* _What is expected_
Return each line below holding the string "unfold".

* _Data shown_
/---

-- ==== Sys2Proof/Laws/KeepsOps5.lean ====
section
/-!
SUPPORT. Operations of the module, part 5 of 7: each leaves `Keeps` true.
-/
namespace Sys2Proof.Machine

theorem State.mapOutDev_keeps {q : Prop} {a0 : State} (s : State) (d : Nat) (cause : Nat) (hs : Keeps q a0 s) :
    Keeps q a0 (State.mapOutDev s d cause) := by
  unfold State.mapOutDev
  repeat' first
    | with_reducible assumption
    | with_reducible apply Keeps.ite
    | with_reducible apply Keeps.iteP
    | with_reducible apply Keeps.foldl
    | (extract_lets +onlyGivenNames x
       first
         | (refine (fun (hx : Keeps _ _ x) => ?_) ?_
            on_goal 2 => dsimp -zeta only [x]
            on_goal 1 => try clear_value x)
         | (refine (fun (hx : Keeps _ _ x.1) => ?_) ?_
            on_goal 2 => dsimp -zeta only [x]
            on_goal 1 => try clear_value x)
         | clear_value x)
    | with_reducible apply State.setDev_keeps
    | with_reducible apply State.setGroup_keeps
    | (with_reducible refine Keeps.of_pair (by with_reducible assumption) ?_)
    | dsimp -zeta only
    | split
    | (intro _; try dsimp -zeta only)
    | (with_reducible refine Keeps.put (by with_reducible assumption) ?_ ?_ ?_ ?_)
    | exact id
    | rfl
    | exact Nat.le_refl _

theorem State.chCtrlWrite_keeps {q : Prop} {a0 : State} (s : State) (ag : Agent) (d : Nat) (v : W64) (hs : Keeps q a0 s) :
    Keeps q a0 (State.chCtrlWrite s ag d v) := by
  unfold State.chCtrlWrite
  try extract_lets +onlyGivenNames x1
  try clear_value x1
  try extract_lets +onlyGivenNames x2
  try clear_value x2
  with_reducible apply Keeps.ite
  · with_reducible apply State.devRefuse_keeps; assumption
  · with_reducible apply Keeps.ite
    · with_reducible apply Keeps.ite
      · with_reducible apply State.mapOutDev_keeps; assumption
      · with_reducible apply State.devRefuse_keeps; assumption
    · with_reducible apply Keeps.ite
      · with_reducible apply Keeps.ite
        · with_reducible apply State.setDev_keeps; assumption
        · with_reducible apply State.devRefuse_keeps; assumption
      · with_reducible apply Keeps.ite
        · with_reducible apply Keeps.ite
          · with_reducible apply State.setReg_keeps; with_reducible apply State.setDev_keeps; assumption
          · with_reducible apply State.devRefuse_keeps; assumption
        · assumption

theorem State.tgWrite_keeps {q : Prop} {a0 : State} (s : State) (ag : Agent) (ch : Nat) (v : W64) (hs : Keeps q a0 s) :
    Keeps q a0 (State.tgWrite s ag ch v) := by
  unfold State.tgWrite
  try (extract_lets +onlyGivenNames x1
       have hx1 : Keeps q a0 x1 := by
         try dsimp -zeta only [x1]
         with_reducible apply State.setReg_keeps; assumption
       clear_value x1)
  try (extract_lets +onlyGivenNames x2
       have hx2 : ∀ (y7 : Nat), Keeps q a0 (x2 y7) := by
         intro y7
         try dsimp -zeta only [x2]
         with_reducible apply State.log_keeps; assumption
       clear_value x2)
  with_reducible apply Keeps.ite
  · assumption
  · try extract_lets +onlyGivenNames x3
    try clear_value x3
    try extract_lets +onlyGivenNames x4
    try clear_value x4
    try extract_lets +onlyGivenNames x5
    try clear_value x5
    try extract_lets +onlyGivenNames x6
    try clear_value x6
    with_reducible apply Keeps.ite
    · apply_assumption
    · with_reducible apply Keeps.ite
      · apply_assumption
      · with_reducible apply State.setReg_keeps; assumption

theorem State.groupCtrlWrite_keeps {q : Prop} {a0 : State} (s : State) (ag : Agent) (r : Nat) (v : W64) (hs : Keeps q a0 s) :
    Keeps q a0 (State.groupCtrlWrite s ag r v) := by
  unfold State.groupCtrlWrite
  try extract_lets +onlyGivenNames x1
  try clear_value x1
  try (extract_lets +onlyGivenNames x2
       have hx2 : ∀ (y5 : Nat), Keeps q a0 (x2 y5) := by
         intro y5
         try dsimp -zeta only [x2]
         with_reducible apply State.log_keeps; assumption
       clear_value x2)
  with_reducible apply Keeps.ite
  · apply_assumption
  · with_reducible apply Keeps.ite
    · assumption
    · try extract_lets +onlyGivenNames x3
      try clear_value x3
      with_reducible apply Keeps.ite
      · apply_assumption
      · try extract_lets +onlyGivenNames x4
        try clear_value x4
        with_reducible apply State.setGroup_keeps; assumption

theorem State.retrainEnd_keeps {q : Prop} {a0 : State} (s : State) (r : ℕ) (m : Margins) (hs : Keeps q a0 s) :
    Keeps q a0 (State.retrainEnd s r m) := by
  unfold State.retrainEnd
  split
  · rename_i v1 v2 v3
    extract_lets +onlyGivenNames x4
    clear_value x4
    extract_lets +onlyGivenNames x5
    have hx5 : Keeps q a0 x5 := by
      dsimp -zeta -proj only [x5]
      with_reducible apply Keeps.ite
      · with_reducible apply State.bump_keeps
        assumption
      · assumption
    clear_value x5
    extract_lets +onlyGivenNames x6
    have hx6 : Keeps q a0 x6 := by
      dsimp -zeta -proj only [x6]
      with_reducible apply Keeps.ite
      · with_reducible apply State.mapOutDev_keeps
        assumption
      · with_reducible apply State.setDev_keeps
        with_reducible apply State.setReg_keeps
        assumption
    clear_value x6
    with_reducible apply State.startAll_keeps
    assumption
  · rename_i v7 v8
    assumption

theorem State.patApply_keeps {q : Prop} {a0 : State} (s : State) (r : Nat) (c : PatCmd) (hs : Keeps q a0 s) :
    Keeps q a0 (State.patApply s r c) := by
  unfold State.patApply
  try extract_lets +onlyGivenNames x1
  try clear_value x1
  try extract_lets +onlyGivenNames x2
  try clear_value x2
  with_reducible apply Keeps.ite
  · split
    · split
      · with_reducible apply State.setReg_keeps; with_reducible apply State.setReg_keeps; with_reducible apply State.setReg_keeps; assumption
      · exact Keeps.put (by assumption) id rfl (Nat.le_refl _) fun _ => rfl
      · exact Keeps.put (by assumption) id rfl (Nat.le_refl _) fun _ => rfl
      · exact Keeps.put (by assumption) id rfl (Nat.le_refl _) fun _ => rfl
  · try extract_lets +onlyGivenNames x10
    try clear_value x10
    split
    · with_reducible apply State.setReg_keeps; with_reducible apply State.setReg_keeps; assumption
    · exact Keeps.put (by assumption) id rfl (Nat.le_refl _) fun _ => rfl
    · exact Keeps.put (by assumption) id rfl (Nat.le_refl _) fun _ => rfl
    · exact Keeps.put (by assumption) id rfl (Nat.le_refl _) fun _ => rfl

theorem State.regCfgWrite_keeps {q : Prop} {a0 : State} (s : State) (ag : Agent) (r : Nat) (u3 : Nat) (p : Nat) (v : W64) (hs : Keeps q a0 s) :
    Keeps q a0 (State.regCfgWrite s ag r u3 p v) := by
  unfold State.regCfgWrite
  try extract_lets +onlyGivenNames x1
  try clear_value x1
  try extract_lets +onlyGivenNames x2
  try clear_value x2
  with_reducible apply Keeps.ite
  · with_reducible apply State.log_keeps; assumption
  · exact Keeps.put (by assumption) id rfl (Nat.le_refl _) fun _ => rfl

theorem State.eccError_keeps {q : Prop} {a0 : State} (s : State) (a : ℕ) (hs : Keeps q a0 s) :
    Keeps q a0 (State.eccError s a) := by
  unfold State.eccError
  split
  · rename_i v1 v2
    split
    · rename_i v3 v4 v5 v6
      with_reducible apply Keeps.ite
      · with_reducible apply State.addPoison_keeps
        assumption
      · assumption
    · rename_i v7 v8
      assumption
  · rename_i v9 v10 v11
    extract_lets +onlyGivenNames x12
    clear_value x12
    with_reducible apply Keeps.ite
    · assumption
    · extract_lets +onlyGivenNames x13
      have hx13 : Keeps q a0 x13 := by
        dsimp -zeta -proj only [x13]
        with_reducible apply Keeps.foldl
        · intro w14 w15 w16
          with_reducible apply State.addPoison_keeps
          assumption
        · assumption
      clear_value x13
      extract_lets +onlyGivenNames x17
      have hx17 : Keeps q a0 x17 := by
        dsimp -zeta -proj only [x17]
        with_reducible apply State.log_keeps
        assumption
      clear_value x17
      with_reducible apply Keeps.ite
      · assumption
      · extract_lets +onlyGivenNames x18
        clear_value x18
        extract_lets +onlyGivenNames x19
        clear_value x19
        extract_lets +onlyGivenNames x20
        have hx20 : Keeps q a0 x20 := by
          dsimp -zeta -proj only [x20]
          with_reducible apply State.setDev_keeps
          assumption
        clear_value x20
        with_reducible apply Keeps.ite
        · with_reducible apply State.mapOutDev_keeps
          assumption
        · assumption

\---

* _Worked solution_
  unfold State.mapOutDev
  unfold State.chCtrlWrite
  unfold State.tgWrite
  unfold State.groupCtrlWrite
  unfold State.retrainEnd
  unfold State.patApply
  unfold State.regCfgWrite
  unfold State.eccError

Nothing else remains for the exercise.